**Directions:**
Return a copy of every line in the data below that contains "Machine".

**Dataset section:**
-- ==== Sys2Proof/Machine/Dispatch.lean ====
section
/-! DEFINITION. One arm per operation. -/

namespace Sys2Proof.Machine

**Output:**
-- ==== Sys2Proof/Machine/Dispatch.lean ====
namespace Sys2Proof.Machine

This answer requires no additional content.